* _YOUR INSTRUCTIONS_: Of all the lines in the records below, copy only those that contain the string "notes".

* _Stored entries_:
-- ==== Sys2Proof/Certificates/Slice0/Obligations.lean ====
section
/-! DEFINITION. What this model claims of the part: one statement per rule or group of commands. `Sound` (Safety.lean) rules out states
that no run reaches; that every step keeps it is a statement of its own. The frames name every part of the state and every register block
that may change; all else stays. -/
open Sys2Proof Sys2Proof.Machine

/-- A step runs the command at the front of the queue on the state that holds the rest. For every command and every state: with
the command at the front of the queue, step is exec of it on the state whose queue is the rest. (The queue is the model's own:
how a block takes commands, notes/assumptions/1.md.) (R19.) -/
def Obligations.StepRunsFront : Prop :=
  ∀ (c : Instr) (rest : List Instr) (s : State), s.pending = c :: rest → step s = exec c { s with pending := rest }

/-- With nothing waiting the part idles. With an empty queue step answers the same state. The spec has no such rule: it is the
model's choice, notes/assumptions/1.md. (R19.) -/
def Obligations.EmptyQueueIdles : Prop :=
  ∀ s : State, s.pending = [] → step s = .next s

/-- What the release of a COLD reset leaves. After reset every register field reads the reset value its table gives, but that
STAGE reads boot step 1; every domain is OFF, the profile FULL, the frame count 0, the sequencers stopped, the HBM off, nothing
is granted or waits at Sluice, no event is recorded, no audit entry or session is open, and the queue of commands is empty. (The
step-1 value of STAGE is the model's choice of the moment after reset, notes/assumptions/8.md.) (R100, R110, R114, R26, R266.)
-/
def Obligations.ResetState : Prop :=
  (∀ f : Fld, f.key ≠ BOOT_STAT_STAGE.key → State.reset.get f = f.reset % 2 ^ f.width) ∧
  (State.reset.get BOOT_STAT_STAGE = 1 ∧ (∀ n < 96, State.reset.get (PWR_DOM_STAT_STATE n) = 0) ∧
    State.reset.get SYS_PROFILE_CUR = 0 ∧ State.reset.get FRM_COUNT_COUNT = 0 ∧ (∀ q < 16, State.reset.get (SEQ_STAT_STATE q) = 0) ∧
    State.reset.get HBM_STAT_STATE = 0 ∧ State.reset.power.queue = [] ∧ State.reset.power.ramp = [] ∧ State.reset.events.ring = [] ∧
    State.reset.pending = [])

/-- The state after reset is sound. Every store of the state after reset has its canonical form, and the event ring and the
Sluice queue keep their bounds. (R59, R510.) -/
def Obligations.SoundAtReset : Prop :=
  Sound State.reset

/-- Every step keeps the state sound. From every sound state, whatever command stands at the front of the queue, the next state
is sound: the register file, the HBM, the flash, the configuration memory, the editions and the ledger keep their canonical
form, engines and signal cores stay in order, the event ring holds at most 1,024 records and the Sluice queue at most 64
requests. (R59, R510.) -/
def Obligations.EveryStepKeepsSound : Prop :=
  ∀ s s' : State, Sound s → step s = .next s' → Sound s'

/-- Every command ends in a next state, and a step uses up one command. From every sound state, step answers a next state; with
a command waiting, that next state's queue is the rest of the queue: no command ends in a fault or a refusal, and none adds to
the queue or takes from it. (The queue is the model's own, notes/assumptions/1.md.) (R11, R18.) -/
def Obligations.EveryCommandAnswers : Prop :=
  ∀ (c : Instr) (rest : List Instr) (s : State), Sound s → s.pending = c :: rest → ∃ t, step s = .next t ∧ t.pending = rest

/-- No step unprograms one-time memory. From every sound state, whatever command stands at the front of the queue, a COLD reset
among them: the editions and the ledger records in use stay in use with every byte they hold, every programmed bit of the
lifecycle word stays programmed, and a device secret that is gone stays gone. (R104, R465, R469, R471, R475, R476.) -/
def Obligations.OneTimeMemoryOnlyGains : Prop :=
  ∀ s s' : State, Sound s → step s = .next s' → OnlyGains s s'

/-- Sluice's commands never grant more than the profile's budget. From every sound state in which the granted current is within
the current profile's grantable current and every PROFILE request asks for 0 units: it is so again after a request of any agent,
a release, a grant cycle of any number of visits, and a grant that runs over its duration. (R58, R59, R60, R62, R63.) -/
def Obligations.SluiceStaysInBudget : Prop :=
  (∀ (a : Agent) (value : Nat) (s : State), Sound s → InBudget s → ∃ t, exec (.sluiceRequest a value) s = .next t ∧ InBudget t) ∧
  (∀ (a : Agent) (ticket : Nat) (s : State), Sound s → InBudget s → ∃ t, exec (.sluiceRelease a ticket) s = .next t ∧ InBudget t) ∧
  (∀ (visits : Nat) (s : State), Sound s → InBudget s → ∃ t, exec (.sluiceGrantCycle visits) s = .next t ∧ InBudget t) ∧
  (∀ (e : Fin 128) (s : State), Sound s → InBudget s → ∃ t, exec (.grantOverdue e) s = .next t ∧ InBudget t)

/-- Nothing is granted after reset. After reset the granted current is within the budget of the profile FULL, and no entry asks
for current under class PROFILE. (R58, R59.) -/
def Obligations.InBudgetAtReset : Prop :=
  InBudget State.reset

/-- A Sluice request is granted at once, queued, or answered RETRY, as R59 says. For every valid request of any agent in a sound
state: with a free entry, an empty queue and room in the grantable current the lowest free entry becomes granted with the
request's class, target, initiator and current, and the answer is DONE with the ticket; with a free entry and fewer than 64
requests waiting, but something waiting or no room in current, the entry waits at the end of the queue and the answer is DONE;
with no free entry or 64 requests waiting the answer is RETRY and nothing but REFUSED and the event and trace records changes.
(R59.) -/
def Obligations.SluiceRequestRule : Prop :=
  (∀ (a : Agent) (value : Nat) (k : Nat) (s : State), Sound s →
    sluCheck (SLU_REQ_CLASS.of value) (SLU_REQ_TARGET.of value) (SLU_REQ_CURRENT.of value) (SLU_REQ_DURATION.of value) s = .done →
    freeEntry s = some k → s.power.queue = [] → sluFits (SLU_REQ_CLASS.of value) (SLU_REQ_CURRENT.of value) s = true →
    ∃ t, exec (.sluiceRequest a value) s = .next t ∧ t.resp.status = .done ∧ t.resp.value = 65536 + ticketOf k t ∧
      t.get (SLU_ENT_STATE k) = 2 ∧ t.get (SLU_ENT_CLASS k) = SLU_REQ_CLASS.of value ∧
      t.get (SLU_ENT_TARGET k) = SLU_REQ_TARGET.of value ∧ t.get (SLU_ENT_INITIATOR k) = a.init.val ∧
      t.get (SLU_ENT_CURRENT k) = SLU_REQ_CURRENT.of value ∧ t.power.queue = [] ∧
      Frame [.resp, .events, .trace, .power, .profile] [.sluice, .sluiceEntries] s t) ∧
  (∀ (a : Agent) (value : Nat) (k : Nat) (s : State), Sound s →
    sluCheck (SLU_REQ_CLASS.of value) (SLU_REQ_TARGET.of value) (SLU_REQ_CURRENT.of value) (SLU_REQ_DURATION.of value) s = .done →
    freeEntry s = some k → s.power.queue.length < 64 →
    ¬(s.power.queue = [] ∧ sluFits (SLU_REQ_CLASS.of value) (SLU_REQ_CURRENT.of value) s = true) →
    ∃ t, exec (.sluiceRequest a value) s = .next t ∧ t.resp.status = .done ∧ t.get (SLU_ENT_STATE k) = 1 ∧
      t.get (SLU_ENT_CLASS k) = SLU_REQ_CLASS.of value ∧ t.get (SLU_ENT_INITIATOR k) = a.init.val ∧
      t.power.queue = s.power.queue ++ [k] ∧ Frame [.resp, .events, .trace, .power, .profile] [.sluice, .sluiceEntries] s t) ∧
  (∀ (a : Agent) (value : Nat) (s : State), Sound s →
    sluCheck (SLU_REQ_CLASS.of value) (SLU_REQ_TARGET.of value) (SLU_REQ_CURRENT.of value) (SLU_REQ_DURATION.of value) s = .done →
    freeEntry s = none ∨ s.power.queue.length = 64 →
    ∃ t, exec (.sluiceRequest a value) s = .next t ∧ t.resp.status = .retry ∧
      t.get SLU_STAT_REFUSED = min (s.get SLU_STAT_REFUSED + 1) 65535 ∧ Narrow [.resp, .events, .trace] [SLU_STAT_REFUSED] s t)

/-- Completion of a release, a grant cycle's first visit, a ramp start and an overrun. In every sound state: SLUICE_RELEASE of a
ticket that names an entry, by its initiator or by control core 0 or 1, answers DONE and frees the entry; a grant cycle of one
or more visits, in a slot that lets duty 1 work and that the frame has not passed, grants the first request of the cycle when
that fits; SLUICE_RAMP_START takes the first grant whose ramp is due and, where it belongs to the raise of a domain that is OFF
or in RETAIN with target ON, sets that domain RAISING, and does no more where no operation of the part waited for the grant; a
finite grant with no frame left becomes overdue. The frames are stated. (R60, R61, R62, R63.) -/
def Obligations.SluiceCommandsComplete : Prop :=
  (∀ (a : Agent) (ticket : Nat) (k : Nat) (s : State), Sound s → ticketEntry (ticket % 65536) s = some k →
    s.get (SLU_ENT_INITIATOR k) = a.init.val ∨ a.init.val < 2 →
    ∃ t, exec (.sluiceRelease a ticket) s = .next t ∧ t.resp.status = .done ∧ t.get (SLU_ENT_STATE k) = 0 ∧
      Frame [.resp, .events, .trace, .power, .profile, .jets] [.profile, .sluiceEntries, .domains, .jetBanks, .jetChannels] s t) ∧
  (∀ (visits : Nat) (k : Nat) (l : List Nat) (s : State), Sound s → (dutySlot 1 anySlot s).isSome = true → 1 ≤ visits →
    s.power.cycle = k :: l → sluFits (s.get (SLU_ENT_CLASS k)) (s.get (SLU_ENT_CURRENT k)) s = true →
    ∃ t, exec (.sluiceGrantCycle visits) s = .next t ∧ t.get (SLU_ENT_STATE k) = 2 ∧
      Frame [.power, .profile, .clock] [.sluiceEntries] s t) ∧
  (∀ (k n : Nat) (l : List Nat) (s : State), Sound s → s.power.ramp = k :: l → n < 96 → spGet k s.power.purpose = forRaise n →
    s.get (PWR_DOM_CTL_TARGET n) = tgtOn → domState n s = dsOff ∨ domState n s = dsRetain →
    ∃ t, exec .sluiceRampStart s = .next t ∧ domState n t = dsRaising ∧ t.power.ramp = l ∧
      Narrow [.power] [PWR_DOM_STAT_STATE n, PWR_DOM_STAT_ENABLE_PENDING n] s t) ∧
  (∀ (k : Nat) (l : List Nat) (s : State), Sound s → s.power.ramp = k :: l → spGet k s.power.purpose = 0 →
    ∃ t, exec .sluiceRampStart s = .next t ∧ t.power.ramp = l ∧ Narrow [.power] [] s t) ∧
  (∀ (e : Fin 128) (s : State), Sound s → s.get (SLU_ENT_STATE e.val) = 2 → spGet e.val s.power.dur ≠ 0 →
    s.get (SLU_ENT_REMAIN e.val) = 0 →
    ∃ t, exec (.grantOverdue e) s = .next t ∧ t.get (SLU_ENT_STATE e.val) = 3 ∧
      Narrow [.events, .trace] [SLU_ENT_STATE e.val] s t)
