-- ==== Sys2Proof/Laws/Sparse.lean ====
section
/-! SUPPORT. Laws of the number stores: what a read gives after a write, a removal and a clearing, and that each keeps
the keys rising. -/
set_option Elab.async false
namespace Sys2Proof.Machine

theorem keysRise_iff (l : List Nat) : keysRise l = true ↔ l.Pairwise (· < ·) := by
  induction l with
  | nil => simp [keysRise]
  | cons a r ih =>
    cases r with
    | nil => simp [keysRise]
    | cons b r =>
      simp only [keysRise, Bool.and_eq_true, decide_eq_true_eq, ih]
      constructor
      · rintro ⟨hab, hr⟩
        refine List.pairwise_cons.2 ⟨?_, hr⟩
        intro c hc
        rcases List.mem_cons.1 hc with rfl | hc
        · exact hab
        · exact lt_trans hab ((List.pairwise_cons.1 hr).1 c hc)
      · intro h
        exact ⟨(List.pairwise_cons.1 h).1 b (by simp), (List.pairwise_cons.1 h).2⟩

/-- The keys of a store rise. -/
def Sparse.Rising (m : Sparse) : Prop := (m.map (·.1)).Pairwise (· < ·)

theorem rising_iff (m : Sparse) : keysRise (m.map (·.1)) = true ↔ Sparse.Rising m := keysRise_iff _

theorem rising_nil : Sparse.Rising [] := List.Pairwise.nil

theorem rising_cons {p : Nat × Nat} {r : Sparse} :
    Sparse.Rising (p :: r) ↔ (∀ q ∈ r, p.1 < q.1) ∧ Sparse.Rising r := by
  simp [Sparse.Rising]

theorem spFind_of_lt {k : Nat} : ∀ {m : Sparse}, (∀ q ∈ m, k < q.1) → spFind k m = none
  | [], _ => rfl
  | (k', v) :: r, h => by
    have h1 : k < k' := h (k', v) (by simp)
    rw [spFind, if_neg (by omega)]
    exact spFind_of_lt (fun q hq => h q (by simp [hq]))

theorem mem_spDel {k : Nat} {q : Nat × Nat} : ∀ {m : Sparse}, q ∈ spDel k m → q ∈ m
  | [], h => h
  | (k', v) :: r, h => by
    rw [spDel] at h
    split at h
    · exact List.mem_cons_of_mem _ h
    · rcases List.mem_cons.1 h with rfl | h
      · simp
      · exact List.mem_cons_of_mem _ (mem_spDel h)

theorem mem_spPut {k v : Nat} {q : Nat × Nat} : ∀ {m : Sparse}, q ∈ spPut k v m → q = (k, v) ∨ q ∈ m
  | [], h => by simpa [spPut] using h
  | (k', v') :: r, h => by
    rw [spPut] at h
    split at h
    · simpa using h
    · split at h
      · rcases List.mem_cons.1 h with rfl | h
        · simp
        · simp [h]
      · rcases List.mem_cons.1 h with rfl | h
        · simp
        · rcases mem_spPut h with h | h <;> simp [h]

theorem rising_spDel (k : Nat) : ∀ {m : Sparse}, Sparse.Rising m → Sparse.Rising (spDel k m)
  | [], h => h
  | (k', v) :: r, h => by
    rw [spDel]
    have h' := rising_cons.1 h
    split
    · exact h'.2
    · exact rising_cons.2 ⟨fun q hq => h'.1 q (mem_spDel hq), rising_spDel k h'.2⟩

theorem rising_spPut (k v : Nat) : ∀ {m : Sparse}, Sparse.Rising m → Sparse.Rising (spPut k v m)
  | [], _ => by simp [spPut, Sparse.Rising]
  | (k', v') :: r, h => by
    rw [spPut]
    have h' := rising_cons.1 h
    split
    · rename_i hk
      refine rising_cons.2 ⟨?_, h⟩
      intro q hq
      rcases List.mem_cons.1 hq with rfl | hq
      · exact hk
      · exact lt_trans hk (h'.1 q hq)
    · split
      · rename_i hk
        subst hk
        exact rising_cons.2 ⟨h'.1, h'.2⟩
      · refine rising_cons.2 ⟨?_, rising_spPut k v h'.2⟩
        intro q hq
        rcases mem_spPut hq with rfl | hq
        · show k' < k; omega
        · exact h'.1 q hq

theorem rising_spSetD (d k v : Nat) {m : Sparse} (h : Sparse.Rising m) : Sparse.Rising (spSetD d k v m) := by
  unfold spSetD
  split
  · exact rising_spDel k h
  · exact rising_spPut k v h

theorem rising_spSet (k v : Nat) {m : Sparse} (h : Sparse.Rising m) : Sparse.Rising (spSet k v m) := rising_spSetD 0 k v h

theorem rising_regSet (f : Fld) (v : Nat) {m : Sparse} (h : Sparse.Rising m) : Sparse.Rising (regSet f v m) :=
  rising_spSetD _ _ _ h

theorem rising_filter (p : Nat × Nat → Bool) {m : Sparse} (h : Sparse.Rising m) : Sparse.Rising (m.filter p) :=
  List.Pairwise.sublist (List.Sublist.map _ List.filter_sublist) h

theorem rising_spClear (lo hi : Nat) {m : Sparse} (h : Sparse.Rising m) : Sparse.Rising (spClear lo hi m) :=
  rising_filter _ h

/-! Reads after writes. -/

theorem spFind_spPut_self (k v : Nat) : ∀ m : Sparse, spFind k (spPut k v m) = some v
  | [] => by simp [spPut, spFind]
  | (k', v') :: r => by
    rw [spPut]
    split
    · simp [spFind]
    · split
      · simp [spFind]
      · rw [spFind, if_neg (by assumption)]
        exact spFind_spPut_self k v r

theorem spFind_spPut_of_ne {k j : Nat} (h : j ≠ k) (v : Nat) : ∀ m : Sparse, spFind j (spPut k v m) = spFind j m
  | [] => by simp [spPut, spFind, h]
  | (k', v') :: r => by
    rw [spPut]
    split
    · rw [spFind, if_neg h]
    · split
      · rename_i hk
        subst hk
        rw [spFind, if_neg h, spFind, if_neg h]
      · rw [spFind, spFind, spFind_spPut_of_ne h v r]

theorem spFind_spDel_of_ne {k j : Nat} (h : j ≠ k) : ∀ m : Sparse, spFind j (spDel k m) = spFind j m
  | [] => rfl
  | (k', v') :: r => by
    rw [spDel]
    split
    · rename_i hk
      subst hk
      rw [spFind, if_neg h]
    · rw [spFind, spFind, spFind_spDel_of_ne h r]

theorem spFind_spDel_self {k : Nat} : ∀ {m : Sparse}, Sparse.Rising m → spFind k (spDel k m) = none
  | [], _ => rfl
  | (k', v') :: r, h => by
    have h' := rising_cons.1 h
    rw [spDel]
    split
    · rename_i hk
      subst hk
      exact spFind_of_lt h'.1
    · rw [spFind, if_neg (by assumption)]
      exact spFind_spDel_self h'.2

theorem spFind_spSetD_of_ne {k j : Nat} (h : j ≠ k) (d v : Nat) (m : Sparse) : spFind j (spSetD d k v m) = spFind j m := by
  unfold spSetD
  split
  · exact spFind_spDel_of_ne h m
  · exact spFind_spPut_of_ne h v m

theorem spGetD_spSetD_self {d k v : Nat} {m : Sparse} (h : Sparse.Rising m) : spGetD d k (spSetD d k v m) = v := by
  unfold spSetD spGetD
  split
  · rename_i hv
    rw [spFind_spDel_self h, hv]
    rfl
  · rw [spFind_spPut_self]
    rfl

theorem spFind_filter {k : Nat} {p : Nat × Nat → Bool} (hp : ∀ v, p (k, v) = true) :
    ∀ m : Sparse, spFind k (m.filter p) = spFind k m
  | [] => rfl
  | (k', v') :: r => by
    rw [List.filter]
    split
    · rw [spFind, spFind, spFind_filter hp r]
    · rename_i hq
      rw [spFind, spFind_filter hp r]
      split
      · rename_i hk
        subst hk
        simp [hp] at hq
      · rfl

theorem spFind_spClear {k lo hi : Nat} (h : ¬(lo ≤ k ∧ k < hi)) (m : Sparse) : spFind k (spClear lo hi m) = spFind k m := by
  refine spFind_filter (fun v => ?_) m
  simp only [Bool.not_eq_true', Bool.and_eq_false_iff, decide_eq_false_iff_not]
  omega

/-! Fields of registers. -/

theorem regGet_regSet_self {f : Fld} {v : Nat} {m : Sparse} (h : Sparse.Rising m) :
    regGet f (regSet f v m) = v % 2 ^ f.width := by
  unfold regGet regSet
  rw [spGetD_spSetD_self h, Nat.mod_mod]

theorem regGet_lt (f : Fld) (m : Sparse) : regGet f m < 2 ^ f.width := Nat.mod_lt _ (Nat.two_pow_pos _)

theorem regGet_regSet_of_ne {f g : Fld} (h : f.key ≠ g.key) (v : Nat) (m : Sparse) :
    regGet f (regSet g v m) = regGet f m := by
  unfold regGet regSet spGetD
  rw [spFind_spSetD_of_ne h]

end Sys2Proof.Machine
end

* _EXPECTED ANSWER_:
how a block takes commands, notes/assumptions/1.md.) (R19.) -/
model's choice, notes/assumptions/1.md. (R19.) -/
step-1 value of STAGE is the model's choice of the moment after reset, notes/assumptions/8.md.) (R100, R110, R114, R26, R266.)
the queue or takes from it. (The queue is the model's own, notes/assumptions/1.md.) (R11, R18.) -/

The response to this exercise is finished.